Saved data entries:
+ + +

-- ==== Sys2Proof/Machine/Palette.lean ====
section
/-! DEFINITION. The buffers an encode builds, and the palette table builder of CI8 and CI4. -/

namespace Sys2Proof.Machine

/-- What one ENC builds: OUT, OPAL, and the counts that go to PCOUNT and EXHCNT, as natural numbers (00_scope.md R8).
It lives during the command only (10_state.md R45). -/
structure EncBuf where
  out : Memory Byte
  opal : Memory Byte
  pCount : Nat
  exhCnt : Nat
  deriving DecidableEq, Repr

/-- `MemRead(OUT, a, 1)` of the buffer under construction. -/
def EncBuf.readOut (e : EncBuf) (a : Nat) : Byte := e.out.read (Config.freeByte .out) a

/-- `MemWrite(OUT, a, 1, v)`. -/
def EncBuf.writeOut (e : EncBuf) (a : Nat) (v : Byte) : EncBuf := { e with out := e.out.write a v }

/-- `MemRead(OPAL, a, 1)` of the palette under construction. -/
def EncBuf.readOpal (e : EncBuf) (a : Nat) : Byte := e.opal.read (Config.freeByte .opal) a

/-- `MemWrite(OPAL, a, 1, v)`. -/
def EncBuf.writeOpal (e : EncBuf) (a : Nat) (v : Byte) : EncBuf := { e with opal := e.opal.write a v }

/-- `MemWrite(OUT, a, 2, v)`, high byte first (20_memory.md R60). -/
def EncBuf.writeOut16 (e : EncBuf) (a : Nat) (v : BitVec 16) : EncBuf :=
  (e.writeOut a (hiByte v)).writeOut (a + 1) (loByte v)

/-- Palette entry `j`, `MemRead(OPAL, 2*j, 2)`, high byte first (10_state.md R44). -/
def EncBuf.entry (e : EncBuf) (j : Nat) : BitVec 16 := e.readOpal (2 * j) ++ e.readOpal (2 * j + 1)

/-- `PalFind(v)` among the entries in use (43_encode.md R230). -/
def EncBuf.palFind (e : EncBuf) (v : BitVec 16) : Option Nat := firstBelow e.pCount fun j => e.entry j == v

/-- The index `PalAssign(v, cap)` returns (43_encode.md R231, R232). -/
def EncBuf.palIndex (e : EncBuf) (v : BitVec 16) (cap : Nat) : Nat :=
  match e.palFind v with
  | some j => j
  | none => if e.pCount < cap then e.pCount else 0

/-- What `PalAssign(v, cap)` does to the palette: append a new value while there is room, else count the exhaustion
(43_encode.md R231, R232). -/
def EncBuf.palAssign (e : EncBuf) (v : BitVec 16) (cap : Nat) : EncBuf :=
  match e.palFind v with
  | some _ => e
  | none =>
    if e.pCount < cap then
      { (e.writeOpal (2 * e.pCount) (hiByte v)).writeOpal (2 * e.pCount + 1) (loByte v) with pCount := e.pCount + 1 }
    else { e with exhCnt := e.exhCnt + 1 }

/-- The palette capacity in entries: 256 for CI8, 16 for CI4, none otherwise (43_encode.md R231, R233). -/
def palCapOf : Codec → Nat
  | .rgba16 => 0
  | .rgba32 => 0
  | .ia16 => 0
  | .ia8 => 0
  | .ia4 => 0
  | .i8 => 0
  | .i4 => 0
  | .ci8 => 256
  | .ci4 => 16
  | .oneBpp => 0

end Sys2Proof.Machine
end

+ + +

Problem details
Up to and including the line with "palette under construction. -/", transcribe the entries above exactly, starting from their first line.

Response
-- ==== Sys2Proof/Machine/Palette.lean ====
section
/-! DEFINITION. The buffers an encode builds, and the palette table builder of CI8 and CI4. -/

namespace Sys2Proof.Machine

/-- What one ENC builds: OUT, OPAL, and the counts that go to PCOUNT and EXHCNT, as natural numbers (00_scope.md R8).
It lives during the command only (10_state.md R45). -/
structure EncBuf where
  out : Memory Byte
  opal : Memory Byte
  pCount : Nat
  exhCnt : Nat
  deriving DecidableEq, Repr

/-- `MemRead(OUT, a, 1)` of the buffer under construction. -/
def EncBuf.readOut (e : EncBuf) (a : Nat) : Byte := e.out.read (Config.freeByte .out) a

/-- `MemWrite(OUT, a, 1, v)`. -/
def EncBuf.writeOut (e : EncBuf) (a : Nat) (v : Byte) : EncBuf := { e with out := e.out.write a v }

/-- `MemRead(OPAL, a, 1)` of the palette under construction. -/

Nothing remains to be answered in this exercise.